Le cadre narratif de BlackRock est très clair : Bitcoin = or numérique, pour couvrir les risques de dévaluation souveraine et monétaire. Ce point en soi n’est pas problématique, mais le souci réside dans le fait que — derrière l’institutionnalisation, la tokenisation et la transformation en ETF — les investisseurs particuliers finissent souvent par devenir les derniers à payer la facture. Vous vous souvenez de l’engouement lors de la sortie des premiers ETF sur l’or ? Ce sont finalement ceux qui détenaient réellement des actifs physiques qui ont gagné.
Aujourd’hui, BlackRock commence à préparer un ETF Bitcoin "à rendement", utilisant une stratégie d’options d’achat couvertes pour générer des revenus.

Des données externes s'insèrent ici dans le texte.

-- ==== Sys2Proof/Machine/Dispatch.lean ====
section
/-! DEFINITION. One arm for each command of the table: a direct call of its meaning. -/

namespace Sys2Proof.Machine
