-- ==== Sys2Proof/Certificates/Slice0/Obligations.lean ====
section
/-! DEFINITION. The statements about the model, for the provers. -/

open Sys2Proof Sys2Proof.Machine

/-! ### The queue, reset and what every command keeps -/

/-- A step takes the command at the front of the queue and runs it on the state with the queue's rest (log entry 1). -/
def Obligations.StepRunsTheFrontCommand : Prop :=
  ∀ (c : Instr) (q : List Instr) (s : State), s.pending = c :: q → step s = exec c { s with pending := q }

/-- On an empty queue a step lets one grain pass (log entry 1): where no die runs or clears and no core's write buffer holds a
line, the timebase counter rises by one, memory and tags stay as they are, and the clock period of each die comes down by at most 16 units toward what its demands
require; where the clocks stand still, every register keeps its value (R396, R401). -/
def Obligations.IdleStepPassesOneGrain : Prop :=
  ∀ s : State,
    let idle := (∀ d, d < 12 → s.dieRuns d = false ∧ (s.die d).clear = none) ∧ ∀ e ∈ s.cores, e.2.wbuf = []
    s.pending = [] → (s.clocksRun = false ∨ idle) →
      ∃ t, step s = .next t ∧ t.now = s.now + 1 ∧ t.mem = s.mem ∧ t.tags = s.tags ∧ t.pending = [] ∧
        (s.clocksRun = false → t.regs = s.regs) ∧
        (s.clocksRun = true → ∀ d, d < 14 → t.clockNow d =
          if s.clockTarget d < s.clockNow d then max (s.clockTarget d) (s.clockNow d - 16) else s.clockNow d)

/-- The state after reset has an empty queue and is canonical; every register reads as its Reset column says. -/
def Obligations.ResetStateIsCanonical : Prop :=
  State.reset.pending = [] ∧ State.reset.canon = true ∧ (∀ a, State.reset.reg a = resetWord a) ∧
    ∀ a, readByte State.reset.mem a = 0

/-- Every command of the table answers a next state in every state, and no command touches the queue of the commands that
wait behind it. -/
def Obligations.EveryCommandLeavesTheQueue : Prop :=
  ∀ (i : Instr) (s : State), ∃ t, exec i s = .next t ∧ t.pending = s.pending

/-- Every step keeps memory, registers and slot tags in canonical form, so that equal contents stay equal data. -/
def Obligations.EveryStepKeepsCanonicalForm : Prop :=
  ∀ s t : State, s.canon = true → step s = .next t → t.canon = true

/-- A run from a state with a canonical memory goes on for as long as one likes: no command and no idle step ends it, and
every state it comes to is canonical. -/
def Obligations.RunsGoOnInCanonicalStates : Prop :=
  ∀ s : State, s.canon = true → ∀ n, ∃ t, runFor n s = some t ∧ t.canon = true

/-! ### Tiles: micro-instructions (R112-R116) -/

/-- NOP, END, IDLE, LOOP and BRL issue: the tile moves past the instruction with its route entry, END ends its issue with
entry 0 from the next cycle on, IDLE lets its count of cycles pass, LOOP loads a counter, BRL counts down and branches while
the counter is not 0; the whole state but that tile stays as it is. -/
def Obligations.ControlInstructionsMoveTheTile : Prop :=
  ∀ (s : State) (d : Fin 12) (t : Fin 768) (w : BitVec 128),
    let x := s.tile d t
    let y := x.past w
    let ctr := bitsOf (microA w) 31 29
    (s.issuesNow d t w 0x00 = true → exec (.nop d t w) s = .next (s.setTile d t y)) ∧
    (s.issuesNow d t w 0x01 = true →
      exec (.endStep d t w) s = .next (s.setTile d t { y with ended := true, hist := noteRoute y.cycle 0 y.hist })) ∧
    (s.issuesNow d t w 0x02 = true →
      exec (.idle d t w) s = .next (s.setTile d t { y with cycle := x.cycle + 1 + bitsOf (microA w) 15 0 })) ∧
    (s.issuesNow d t w 0x03 = true →
      exec (.loop d t w) s = .next (s.setTile d t { y with loops := mapSet 0 x.loops ctr (microB w) })) ∧
    (s.issuesNow d t w 0x04 = true →
      exec (.brl d t w) s = .next (s.setTile d t
        (if mapGet 0 x.loops ctr = 0 then y
         else { y with loops := mapSet 0 x.loops ctr (mapGet 0 x.loops ctr - 1), pc := bitsOf (microA w) 9 0 })))

/-- MMA, VEC, SEND and RECV start their engines in the cycle after the issue: the matrix operation with the descriptor of its
register, bank and INIT of the word and nothing done yet, the vector program with its issue number and TVE_STATUS showing it,
the streams with their slots; no byte and no tag changes yet. -/
def Obligations.EnginesAndStreamsStartAtTheIssue : Prop :=
  ∀ (s : State) (d : Fin 12) (t : Fin 768) (w : BitVec 128),
    let x := s.tile d t
    let p := bitsOf (microA w) 31 24
    let st : Stream := ⟨bitsOf (microA w) 31 19, bitsOf (microA w) 18 6, microTagop w, x.cycle + 1, 0⟩
    (s.issuesNow d t w 0x10 = true → ∃ m : MmaRun,
      exec (.mma d t w) s = .next (s.setTile d t { x.past w with mma := some m }) ∧
      m.desc = s.mmaWords d t (bitsOf (microA w) 31 24) ∧ m.bank = bitsOf (microA w) 23 23 ∧ m.init = bitOf (microA w) 22 ∧
      m.cycle = x.cycle + 1 ∧ m.tagop = microTagop w ∧ m.rows = [] ∧ m.entered = 0 ∧ m.upto = 0) ∧
    (s.issuesNow d t w 0x20 = true → ∃ (u : State) (r : VecRun),
      exec (.vec d t w) s = .next u ∧
      u.tile d t = { x.past w with vec := some r, issues := mapPut x.issues p (mapGet 0 x.issues p + 1) } ∧
      r.prog = p ∧ r.k = mapGet 0 x.issues p ∧ r.slotOfs = bitsOf (microB w) 31 19 ∧ r.indexOfs = microC w ∧
      r.next = 0 ∧ r.s0 = x.cycle + 1 ∧ r.tagop = microTagop w ∧
      u.reg (tveB d t + TVE_STATUS.off) = BitVec.ofNat 32 (p * 2 ^ 24 + min (mapGet 0 x.issues p) 0xFFFF * 256 + 1) ∧
      (∀ a, a ≠ tveB d t + TVE_STATUS.off → u.reg a = s.reg a) ∧ u.mem = s.mem ∧ u.tags = s.tags ∧ u.dies = s.dies) ∧
    (s.issuesNow d t w 0x30 = true → ∃ u, exec (.send d t w) s = .next u ∧ u.tile d t = { x.past w with snd := [st] } ∧
      u.mem = s.mem ∧ u.tags = s.tags ∧ u.regs = s.regs ∧ u.stackMap = s.stackMap) ∧
    (s.issuesNow d t w 0x31 = true → ∃ u, exec (.recv d t w) s = .next u ∧ u.tile d t = { x.past w with rcv := [st] } ∧
      u.mem = s.mem ∧ u.tags = s.tags ∧ u.regs = s.regs ∧ u.stackMap = s.stackMap)
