-- ==== Sys2Proof/Laws/KeptDie.lean ====
section
/-! SUPPORT. Frame lemmas for the die sequencer, the mailbox, landings, cores, links, tiles and clocks: each function keeps the queue of waiting commands and the canonical form of memory,
registers and tags (`Kept`). -/

namespace Sys2Proof.Machine

/-! ### Descriptor -/

theorem State.writeTnmSlot_kept (s : State) (d : Nat) (sl : Nat) (v : Word) {q : List Instr} (hk : Kept q s) : Kept q
    (State.writeTnmSlot s d sl v) := by
  unfold State.writeTnmSlot
  repeat' (with_reducible first
    | assumption | (intro _) | (apply State.dieBusy_kept) | (apply State.log_kept) | (apply State.setReg_kept)
    | (apply Kept.ite) | split | (dsimp only))

/-! ### Mailbox -/

theorem State.takeSeq_kept (s : State) (dst : Nat) {q : List Instr} (hk : Kept q s) : Kept q (State.takeSeq s dst).2 := by
  unfold State.takeSeq
  repeat' (with_reducible first
    | assumption | (intro _) | (apply Kept.ite) | split | (dsimp only) | (apply Kept.update))

theorem State.inject_kept (s : State) (p : Packet) {q : List Instr} (hk : Kept q s) : Kept q (State.inject s p) := by
  unfold State.inject
  repeat' (with_reducible first
    | assumption | (intro _) | (apply Kept.ite) | split | (dsimp only) | (apply Kept.update))

theorem State.sendMgmt_kept (s : State) (kind : Nat) (dst : Nat) (job : Word) (space : Nat) (addr : Nat) (word7 : Word) (body
    : List Byte) {q : List Instr} (hk : Kept q s) : Kept q (State.sendMgmt s kind dst job space addr word7 body) := by
  unfold State.sendMgmt
  repeat' (with_reducible first
    | assumption | (intro _) | (apply State.takeSeq_kept) | (apply State.inject_kept) | (apply Kept.ite) | split
    | (refine Kept.of_fst (by assumption) ?_) | (refine Kept.of_snd (by assumption) ?_) | (dsimp only) | (apply Kept.update))

theorem State.pushReply_kept (s : State) (n : Nat) (ws : List Word64) (seq : Word) (final : Bool) {q : List Instr} (hk : Kept
    q s) : Kept q (State.pushReply s n ws seq final) := by
  unfold State.pushReply
  repeat' (with_reducible first
    | assumption | (intro _) | (apply State.modChan_kept) | (apply State.ring_kept) | (apply Kept.ite) | split | (dsimp only)
    | (apply Kept.update))

theorem spillTo_kept (addr : Nat) (w : State × Reply) {q : List Instr} (hk : Kept q w.1) : Kept q (spillTo addr w).1 := hk

theorem State.spill_kept (s : State) (n : Nat) (ps : List Word64) {q : List Instr} (hk : Kept q s) :
    Kept q (State.spill s n ps).1 := by
  have hw := State.writeGlobal_kept s .pkc 0 (s.reg64 (chB n + CH_SPILL_LO.off)) (word64Bytes ps) false hk
  unfold State.spill
  generalize s.spills n ps = b
  cases b
  · exact hk
  · exact spillTo_kept _ _ hw

theorem State.reply_kept (s : State) (h : CmdHdr) (opcode : Nat) (status : Nat) (ps : List Word64) (completion : Nat) (interim
    : Bool) {q : List Instr} (hk : Kept q s) : Kept q (State.reply s h opcode status ps completion interim) := by
  unfold State.reply
  repeat' (with_reducible first
    | assumption | (intro _) | (apply State.spill_kept) | (apply State.pushReply_kept) | (apply Kept.ite) | split
    | (refine Kept.of_fst (by assumption) ?_) | (refine Kept.of_snd (by assumption) ?_) | (dsimp only) | (apply Kept.update))

theorem State.openCmd_kept (s : State) (r : FwdX) {q : List Instr} (hk : Kept q s) : Kept q (State.openCmd s r) := by
  unfold State.openCmd
  repeat' (with_reducible first
    | assumption | (intro _) | (apply Kept.ite) | split | (dsimp only) | (apply Kept.update))

theorem State.closeCmd_kept (s : State) (h : CmdHdr) (opcode : Nat) {q : List Instr} (hk : Kept q s) : Kept q (State.closeCmd
    s h opcode) := by
  unfold State.closeCmd
  repeat' (with_reducible first
    | assumption | (intro _) | (apply Kept.ite) | split | (dsimp only) | (apply Kept.update))

theorem State.setCmd_kept (s : State) (h : CmdHdr) (opcode : Nat) (f : FwdX → FwdX) {q : List Instr} (hk : Kept q s) : Kept q
    (State.setCmd s h opcode f) := by
  unfold State.setCmd
  repeat' (with_reducible first
    | assumption | (intro _) | (apply Kept.ite) | split | (dsimp only) | (apply Kept.update))

theorem State.finishTop_kept (s : State) (h : CmdHdr) (opcode : Nat) (st : Nat) (ps : List Word64) (completion : Nat) {q :
    List Instr} (hk : Kept q s) : Kept q (State.finishTop s h opcode st ps completion) := by
  unfold State.finishTop
  repeat' (with_reducible first
    | assumption | (intro _) | (apply State.reply_kept) | (apply State.closeCmd_kept) | (apply Kept.ite) | split
    | (refine Kept.of_fst (by assumption) ?_) | (refine Kept.of_snd (by assumption) ?_) | (dsimp only) | (apply Kept.update))

theorem State.memberDone_kept (s : State) (chan : Nat) (seq : Word) (opcode : Nat) (unit : Nat) (st : Nat) (ps : List Word64)
    (completion : Nat) {q : List Instr} (hk : Kept q s) : Kept q (State.memberDone s chan seq opcode unit st ps completion) := by
  unfold State.memberDone
  repeat' (with_reducible first
    | assumption | (intro _) | (apply State.finishTop_kept) | (apply State.setCmd_kept) | (apply Kept.ite) | split
    | (refine Kept.of_fst (by assumption) ?_) | (refine Kept.of_snd (by assumption) ?_) | (dsimp only) | (apply Kept.update))

theorem State.finishAt_kept (s : State) (h : CmdHdr) (opcode : Nat) (st : Nat) (ps : List Word64) (comp : Nat) {q : List
    Instr} (hk : Kept q s) : Kept q (State.finishAt s h opcode st ps comp) := by
  unfold State.finishAt
  repeat' (with_reducible first
    | assumption | (intro _) | (apply State.closeCmd_kept) | (apply State.memberDone_kept) | (apply State.sendMgmt_kept)
    | (apply State.finishTop_kept) | (apply Kept.ite) | split | (refine Kept.of_fst (by assumption) ?_)
    | (refine Kept.of_snd (by assumption) ?_) | (dsimp only) | (apply Kept.update))

theorem State.finish_kept (s : State) (h : CmdHdr) (opcode : Nat) (st : Nat) (ps : List Word64) {q : List Instr} (hk : Kept q
    s) : Kept q (State.finish s h opcode st ps) := by
  unfold State.finish
  repeat' (with_reducible first
    | assumption | (intro _) | (apply State.finishAt_kept) | (apply Kept.ite) | split | (dsimp only))

theorem State.partDone_kept (s : State) (h : CmdHdr) (opcode : Nat) (part : Nat) (st : Nat) (ps : List Word64) {q : List
    Instr} (hk : Kept q s) : Kept q (State.partDone s h opcode part st ps) := by
  unfold State.partDone
  repeat' (with_reducible first
    | assumption | (intro _) | (apply State.setCmd_kept) | (apply State.finish_kept) | (apply Kept.ite) | split
    | (refine Kept.of_fst (by assumption) ?_) | (refine Kept.of_snd (by assumption) ?_) | (dsimp only) | (apply Kept.update))

theorem State.closeSession_kept (s : State) (n : Nat) {q : List Instr} (hk : Kept q s) : Kept q (State.closeSession s n) := by
  unfold State.closeSession
  repeat' (with_reducible first
    | assumption | (intro _) | (apply State.modChan_kept) | (apply State.ring_kept) | (apply State.log_kept)
    | (apply Kept.ite) | split | (refine Kept.of_fst (by assumption) ?_) | (refine Kept.of_snd (by assumption) ?_)
    | (dsimp only) | (apply Kept.update))

theorem State.touchSession_kept (s : State) (n : Nat) {q : List Instr} (hk : Kept q s) : Kept q (State.touchSession s n) := by
  unfold State.touchSession
  repeat' (with_reducible first
    | assumption | (intro _) | (apply State.modChan_kept) | (apply Kept.ite) | split | (refine Kept.of_fst (by assumption) ?_)
    | (refine Kept.of_snd (by assumption) ?_) | (dsimp only) | (apply Kept.update))

theorem State.flushChannel_kept (s : State) (n : Nat) {q : List Instr} (hk : Kept q s) : Kept q (State.flushChannel s n) := by
  unfold State.flushChannel
  repeat' (with_reducible first
    | assumption | (intro _) | (apply State.modChan_kept) | (apply State.closeSession_kept) | (apply Kept.ite) | split
    | (dsimp only) | (apply Kept.update))

theorem State.chanDenied_kept (s : State) (who : Agent) (n : Nat) {q : List Instr} (hk : Kept q s) : Kept q (State.chanDenied
    s who n) := by
  unfold State.chanDenied
  repeat' (with_reducible first
    | assumption | (intro _) | (apply State.logRefused_kept) | (apply Kept.ite) | split | (dsimp only))

theorem State.setChanging_kept (s : State) (f : FMap (Nat × Option CmdHdr) → FMap (Nat × Option CmdHdr)) {q : List Instr} (hk
    : Kept q s) : Kept q (State.setChanging s f) := by
  unfold State.setChanging
  repeat' (with_reducible first
    | assumption | (intro _) | (apply Kept.ite) | split | (dsimp only) | (apply Kept.update))

theorem State.beginChange_kept (s : State) (n : Nat) (st : Nat) (cmd : Option CmdHdr) {q : List Instr} (hk : Kept q s) : Kept
    q (State.beginChange s n st cmd) := by
  unfold State.beginChange
  repeat' (with_reducible first
    | assumption | (intro _) | (apply State.setFld_kept) | (apply State.setChanging_kept) | (apply Kept.ite) | split
    | (dsimp only))

theorem State.pwrInfo_kept (s : State) (n : Nat) (st : Nat) {q : List Instr} (hk : Kept q s) : Kept q (State.pwrInfo s n st)
    := by
  unfold State.pwrInfo
  repeat' (with_reducible first
    | assumption | (intro _) | (apply State.log_kept) | (apply Kept.ite) | split | (dsimp only))

theorem State.wakeDomain_kept (s : State) (n : Nat) {q : List Instr} (hk : Kept q s) : Kept q (State.wakeDomain s n) := by
  unfold State.wakeDomain
  repeat' (with_reducible first
    | assumption | (intro _) | (apply State.setChanging_kept) | (apply State.beginChange_kept) | (apply Kept.ite) | split
    | (refine Kept.of_fst (by assumption) ?_) | (refine Kept.of_snd (by assumption) ?_) | (dsimp only) | (apply Kept.update))

theorem State.noteWake_kept (s : State) (host : Bool) (groups : Nat) {q : List Instr} (hk : Kept q s) : Kept q (State.noteWake
    s host groups) := by
  unfold State.noteWake
  repeat' (with_reducible first
    | assumption | (intro _) | (apply State.setFld_kept) | (apply State.pwrEvent_kept) | (apply State.pwrInfo_kept)
    | (apply Kept.ite) | split | (dsimp only))

theorem State.wakeHost_kept (s : State) {q : List Instr} (hk : Kept q s) : Kept q (State.wakeHost s) := by
  unfold State.wakeHost
  repeat' (with_reducible first
    | assumption | (intro _) | (apply State.wakeDomain_kept) | (apply State.noteWake_kept) | (apply Kept.ite) | split
    | (dsimp only))

theorem State.holdHost_kept (s : State) (who : Agent) (off : Nat) (read : Bool) (wide : Bool) (v : Word64) {q : List Instr}
    (hk : Kept q s) : Kept q (State.holdHost s who off read wide v) := by
  unfold State.holdHost
  repeat' (with_reducible first
    | assumption | (intro _) | (apply State.wakeHost_kept) | (apply Kept.ite) | split
    | (refine Kept.of_fst (by assumption) ?_) | (refine Kept.of_snd (by assumption) ?_) | (dsimp only) | (apply Kept.update))

theorem State.overflow_kept (s : State) (n : Nat) {q : List Instr} (hk : Kept q s) : Kept q (State.overflow s n) := by
  unfold State.overflow
  repeat' (with_reducible first
    | assumption | (intro _) | (apply State.ring_kept) | (apply State.modChan_kept) | (apply Kept.ite) | split | (dsimp only)
    | (apply Kept.update))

Cela paraît professionnel, mais en réalité, c’est une façon pour les institutions de verrouiller leurs profits tout en dispersant le risque aux investisseurs particuliers en quête de "revenus supplémentaires". Je connais bien cette méthode — faire monter la notoriété en créant une hype, puis utiliser des produits dérivés complexes pour récolter les participants.
Ma recommandation est simple : méfiez-vous des produits institutionnels habilement emballés. La valeur du Bitcoin existe réellement, mais ne vous laissez pas aveugler par le récit des "trois piliers". Interrogez-vous sur ce que vous comprenez vraiment — est-ce le Bitcoin lui-même, ou la conception complexe d’un produit financier ? Pour durer dans cette transition narrative, l’essentiel est de rester lucide, sans sacrifier la gestion du risque au nom de "l’optimisation des gains".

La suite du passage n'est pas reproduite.